WHAT YOU WILL DO:
Reproduce, without any change, the span of lines from the opening of the records below to the line containing "(i ∈ [.encInit, .encFinal", inclusive.

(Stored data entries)
☆ ☆ ☆ ☆ ☆ ☆ ☆
/-- 70_reset_and_hazards.md R246: ENC_FINAL, DEC_FINAL, ENC_INIT, DEC_INIT and a failing DEC_PUSH wipe the accumulator
they own, TRN_RUN and TRN_CLEAR the digest buffer; and after ENC_INIT and TRN_CLEAR nothing is left of what the encoder
and the truncator held: two states that differed only there are equal. -/
def Obligations.SecretsAreWiped : Prop :=
  (∀ (i : Instr) (s t : State), exec i s = .next t →
    (i ∈ [.encInit, .encFinal false, .encFinal true] → t.enc.acc = 0) ∧
    (i ∈ [.decInit, .decFinal] → t.dec.acc = 0) ∧
    (∀ c, i = .decPush c → s.dec.err = false → t.status = .decodeError → t.dec.acc = 0) ∧
    (i ∈ [.trnRun, .trnClear] → ∀ k, digestByte t.trn.dbuf k = 0)) ∧
  (∀ (s : State) (e : EncUnit) (d : TrnUnit), s.resetAsserted = false →
    takeAll [runInput .encInit, runInput .trnClear] { s with enc := e, trn := d } =
      takeAll [runInput .encInit, runInput .trnClear] s)

/-- The readable counts carry no data bit (60_exceptions.md R218): ENC_STATE, DEC_STATE and TRN_STATE after a push do not
depend on the byte pushed, on the accumulator or on the buffer, but on what they read before only; DEC_STATE depends
also on the kind of the character pushed (`=`, a symbol of the alphabet, or any other code), not on which of its kind it
is. -/
def Obligations.ReadableCountsDoNotDependOnData : Prop :=
  ∀ (s u s' u' : State) (b b' : Byte),
    (s.enc.nbits = u.enc.nbits → s.enc.sym = u.enc.sym → exec (.encPush b) s = .next s' → exec (.encPush b') u = .next u' →
      regValue .encState s' = regValue .encState u' ∧ regValue .encOutN s' = regValue .encOutN u') ∧
    (regValue .decState s = regValue .decState u → (b = Source.padChar ↔ b' = Source.padChar) →
      (Source.charValue b = none ↔ Source.charValue b' = none) →
      exec (.decPush b) s = .next s' → exec (.decPush b') u = .next u' →
      regValue .decState s' = regValue .decState u') ∧
    (regValue .trnState s = regValue .trnState u → exec (.trnPush b) s = .next s' → exec (.trnPush b') u = .next u' →
      regValue .trnState s' = regValue .trnState u')

/-! ### The assembler -/

/-- 30_encoding.md R77 and R78: what each statement and pseudo-instruction is encoded as, and the assembly errors. -/
def Obligations.StatementsAssembleToTheirAccesses : Prop :=
  (∀ x : Nat, x ≤ 255 →
    assemble (.cmd .encPush (.num x)) = some [.write 0x04 4 (BitVec.ofNat 32 ((x <<< 8) ||| 0x02))] ∧
    assemble (.cmd .decPush (.num x)) = some [.write 0x04 4 (BitVec.ofNat 32 ((x <<< 8) ||| 0x12))] ∧
    assemble (.cmd .trnPush (.num x)) = some [.write 0x04 4 (BitVec.ofNat 32 ((x <<< 8) ||| 0x22))]) ∧
  (∀ x : Nat, 255 < x →
    assemble (.cmd .encPush (.num x)) = none ∧ assemble (.cmd .decPush (.num x)) = none ∧
    assemble (.cmd .trnPush (.num x)) = none) ∧
  assemble (.cmd .encFinal .pad) = some [.write 0x04 4 0x00000103] ∧
  assemble (.cmd .encFinal .nopad) = some [.write 0x04 4 0x00000003] ∧
  (∀ m : Mnemonic, m ≠ .encFinal → assemble (.cmd m .pad) = none ∧ assemble (.cmd m .nopad) = none) ∧
  assemble (.cmd .encInit .none) = some [.write 0x04 4 0x00000001] ∧
  assemble (.cmd .decInit .none) = some [.write 0x04 4 0x00000011] ∧
  assemble (.cmd .decFinal .none) = some [.write 0x04 4 0x00000013] ∧
  assemble (.cmd .trnClear .none) = some [.write 0x04 4 0x00000021] ∧
  assemble (.cmd .trnRun .none) = some [.write 0x04 4 0x00000023] ∧
  assemble (.cmd .ctrRun .none) = some [.write 0x04 4 0x00000031] ∧
  (∀ (r : Reg) (v : Nat), v < 2 ^ 32 → assemble (.wr r v) = some [.write r.offset 4 (BitVec.ofNat 32 v)]) ∧
  (∀ r : Reg, assemble (.rd r) = some [.read r.offset 4]) ∧
  (∀ v : Nat, v < 2 ^ 64 →
    assemble (.wr64 .epoch v) =
      some [.write 0x14 4 (BitVec.ofNat 32 v), .write 0x18 4 (BitVec.ofNat 32 (v / 2 ^ 32))] ∧
    assemble (.wr64 .counter v) =
      some [.write 0x1C 4 (BitVec.ofNat 32 v), .write 0x20 4 (BitVec.ofNat 32 (v / 2 ^ 32))]) ∧
  (∀ d a : Nat, d ≤ 15 → a ≤ 3 → assemble (.cfg d a) = some [.write 0x0C 4 (BitVec.ofNat 32 (a * 16 + d))]) ∧
  (∀ xs : List Byte,
    assemble (.encBytes (xs.map (·.toNat))) = some (xs.flatMap fun x =>
      [.write 0x04 4 (encode (.encPush x)), .read 0x30 4, .read 0x34 4, .read 0x38 4]) ∧
    assemble (.decChars (xs.map (·.toNat))) = some (xs.flatMap fun x =>
      [.write 0x04 4 (encode (.decPush x)), .read 0x40 4]) ∧
    assemble (.trnDigest (xs.map (·.toNat))) = some (xs.map fun x => .write 0x04 4 (encode (.trnPush x))))
end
☆ ☆ ☆ ☆ ☆ ☆ ☆
EXERCISE RESPONSE:
/-- 70_reset_and_hazards.md R246: ENC_FINAL, DEC_FINAL, ENC_INIT, DEC_INIT and a failing DEC_PUSH wipe the accumulator
they own, TRN_RUN and TRN_CLEAR the digest buffer; and after ENC_INIT and TRN_CLEAR nothing is left of what the encoder
and the truncator held: two states that differed only there are equal. -/
def Obligations.SecretsAreWiped : Prop :=
  (∀ (i : Instr) (s t : State), exec i s = .next t →
    (i ∈ [.encInit, .encFinal false, .encFinal true] → t.enc.acc = 0) ∧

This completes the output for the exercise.